def objs_sprayWrite : Nat := 0x340000000000000000000000002b800000000000000000000000000000000000000000000000000000000000000000000000000000000000000000000000000000000020000000000000000
def parts_sprayWrite : Nat := 0x202a1
theorem Moves.sprayWrite {p set v : Nat} (hM : Moves d₀ e₀ mo mp) (hO : Mask.le objs_sprayWrite mo) (hP : Mask.le parts_sprayWrite mp) :
    Moves d₀ (e₀.sprayWrite p set v).1 mo mp := by
  have O {a : Nat} (h : (a &&& objs_sprayWrite == a) = true) := Mask.le_trans h hO
  have P {a : Nat} (h : (a &&& parts_sprayWrite == a) = true) := Mask.le_trans h hP
  have B {k : Nat} (h : objs_sprayWrite.testBit k = true) := Mask.bit h hO
  have S {k : Nat} (h : parts_sprayWrite.testBit k = true) := Mask.bit h hP
  unfold Device.sprayWrite
  try simp only
  repeat' first
    | with_reducible exact hM
    | with_reducible exact Moves.refl ..
    | with_reducible refine Moves.store ?_ (B (by decide)) (by decide) (O (by decide)) (P (by decide))
    | with_reducible refine Moves.ite (fun _ => ?_) (fun _ => ?_)
    | with_reducible refine Moves.ite1 (fun _ => ?_) (fun _ => ?_)
    | split
    | with_reducible refine Moves.with_spray ?_ (S (by decide))
    | dsimp only


def objs_sprayPick : Nat := 0x0
def parts_sprayPick : Nat := 0x20000
theorem Moves.sprayPick {p set input : Nat} {r} (hr : e₀.sprayPick p set input = some r) (hM : Moves d₀ e₀ mo mp) (hO : Mask.le objs_sprayPick mo) (hP : Mask.le parts_sprayPick mp) :
    Moves d₀ r.1 mo mp := by
  have O {a : Nat} (h : (a &&& objs_sprayPick == a) = true) := Mask.le_trans h hO
  have P {a : Nat} (h : (a &&& parts_sprayPick == a) = true) := Mask.le_trans h hP
  have S {k : Nat} (h : parts_sprayPick.testBit k = true) := Mask.bit h hP
  unfold Device.sprayPick at hr
  try simp only at hr
  repeat' split at hr
  all_goals try (cases hr)
  all_goals try dsimp only
  repeat' first
    | with_reducible exact hM
    | with_reducible exact Moves.refl ..
    | split
    | with_reducible refine Moves.with_spray ?_ (S (by decide))
    | dsimp only

def objs_fillSet : Nat := 0x100000000000000000
def parts_fillSet : Nat := 0x0
theorem Moves.fillSet {p g set : Nat} {r} (hr : e₀.fillSet p g set = some r) (hM : Moves d₀ e₀ mo mp) (hO : Mask.le objs_fillSet mo) (hP : Mask.le parts_fillSet mp) :
    Moves d₀ r mo mp := by
  have O {a : Nat} (h : (a &&& objs_fillSet == a) = true) := Mask.le_trans h hO
  have P {a : Nat} (h : (a &&& parts_fillSet == a) = true) := Mask.le_trans h hP
  have B {k : Nat} (h : objs_fillSet.testBit k = true) := Mask.bit h hO
  have S {k : Nat} (h : parts_fillSet.testBit k = true) := Mask.bit h hP
  unfold Device.fillSet at hr
  try simp only at hr
  repeat' split at hr
  all_goals try (cases hr)
  all_goals try dsimp only
  repeat' first
    | with_reducible exact hM
    | with_reducible exact Moves.refl ..
    | with_reducible refine Moves.set ?_ (B (by first | decide | (split <;> decide) | (cases m <;> decide))) (by first | decide | (split <;> decide) | (cases m <;> decide))
    | with_reducible refine Moves.foldl ?_ (fun d a => ?_)
    | with_reducible refine Moves.ite (fun _ => ?_) (fun _ => ?_)
    | with_reducible refine Moves.ite1 (fun _ => ?_) (fun _ => ?_)
    | split
    | dsimp only

def objs_route : Nat := 0x0
def parts_route : Nat := 0x20000
theorem Moves.route {p input : Nat} {f : Frame} (hM : Moves d₀ e₀ mo mp) (hO : Mask.le objs_route mo) (hP : Mask.le parts_route mp) :
    Moves d₀ (e₀.route p input f).1 mo mp := by
  have O {a : Nat} (h : (a &&& objs_route == a) = true) := Mask.le_trans h hO
  have P {a : Nat} (h : (a &&& parts_route == a) = true) := Mask.le_trans h hP
  unfold Device.route
  try simp only
  repeat' first
    | with_reducible exact hM
    | with_reducible exact Moves.refl ..
    | with_reducible refine Moves.ite (fun _ => ?_) (fun _ => ?_)
    | with_reducible refine Moves.ite1 (fun _ => ?_) (fun _ => ?_)
    | split
    | dsimp only
    | refine Moves.sprayPick (by assumption) ?_ (O (by decide)) (P (by decide))

def objs_routeMiss : Nat := 0x3400000000000000000000000000000000000000000000000000000000000000000000000000000000000000000000000000000000000000000000000000000000000000020000000000000
def parts_routeMiss : Nat := 0x2a1
theorem Moves.routeMiss {p : Nat} (hM : Moves d₀ e₀ mo mp) (hO : Mask.le objs_routeMiss mo) (hP : Mask.le parts_routeMiss mp) :
    Moves d₀ (e₀.routeMiss p) mo mp := by
  have O {a : Nat} (h : (a &&& objs_routeMiss == a) = true) := Mask.le_trans h hO
  have P {a : Nat} (h : (a &&& parts_routeMiss == a) = true) := Mask.le_trans h hP
  have B {k : Nat} (h : objs_routeMiss.testBit k = true) := Mask.bit h hO
  have S {k : Nat} (h : parts_routeMiss.testBit k = true) := Mask.bit h hP
  unfold Device.routeMiss
  try simp only
  repeat' first
    | with_reducible exact hM
    | with_reducible exact Moves.refl ..
    | with_reducible refine Moves.bump ?_ (B (by decide)) (by decide) (S (by decide))
    | with_reducible refine Moves.causeSwitch ?_ (O (by decide)) (P (by decide))
    | dsimp only

def objs_sendOwn : Nat := 0x3400000000000000000000000000000000000000000000000000000000000000000000000000000000000000000000000000000000000000000400000000000000000000028000000000000
def parts_sendOwn : Nat := 0xa42e1
theorem Moves.sendOwn {p input : Nat} {f : Frame} {ctx : Option Nat} (hM : Moves d₀ e₀ mo mp) (hO : Mask.le objs_sendOwn mo) (hP : Mask.le parts_sendOwn mp) :
    Moves d₀ (e₀.sendOwn p input f ctx) mo mp := by
  have O {a : Nat} (h : (a &&& objs_sendOwn == a) = true) := Mask.le_trans h hO
  have P {a : Nat} (h : (a &&& parts_sendOwn == a) = true) := Mask.le_trans h hP
  have B {k : Nat} (h : objs_sendOwn.testBit k = true) := Mask.bit h hO
  have S {k : Nat} (h : parts_sendOwn.testBit k = true) := Mask.bit h hP
  unfold Device.sendOwn
  try simp only
  repeat' first
    | with_reducible exact hM
    | with_reducible exact Moves.refl ..
    | with_reducible refine Moves.bump ?_ (B (by decide)) (by decide) (S (by decide))
    | with_reducible refine Moves.routeMiss ?_ (O (by decide)) (P (by decide))
    | with_reducible refine Moves.route ?_ (O (by decide)) (P (by decide))
    | with_reducible refine Moves.hold ?_ (O (by decide)) (P (by decide))
    | with_reducible refine Moves.ite (fun _ => ?_) (fun _ => ?_)
    | with_reducible refine Moves.ite1 (fun _ => ?_) (fun _ => ?_)
    | split
    | with_reducible refine Moves.with_inbox ?_ (S (by decide))
    | dsimp only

--*--

The answer should hold only the lines from the start of the records above through the line containing "def parts_sprayWrite : Nat := 0x202a1", each set down exactly.

def objs_sprayWrite : Nat := 0x340000000000000000000000002b800000000000000000000000000000000000000000000000000000000000000000000000000000000000000000000000000000000020000000000000000
def parts_sprayWrite : Nat := 0x202a1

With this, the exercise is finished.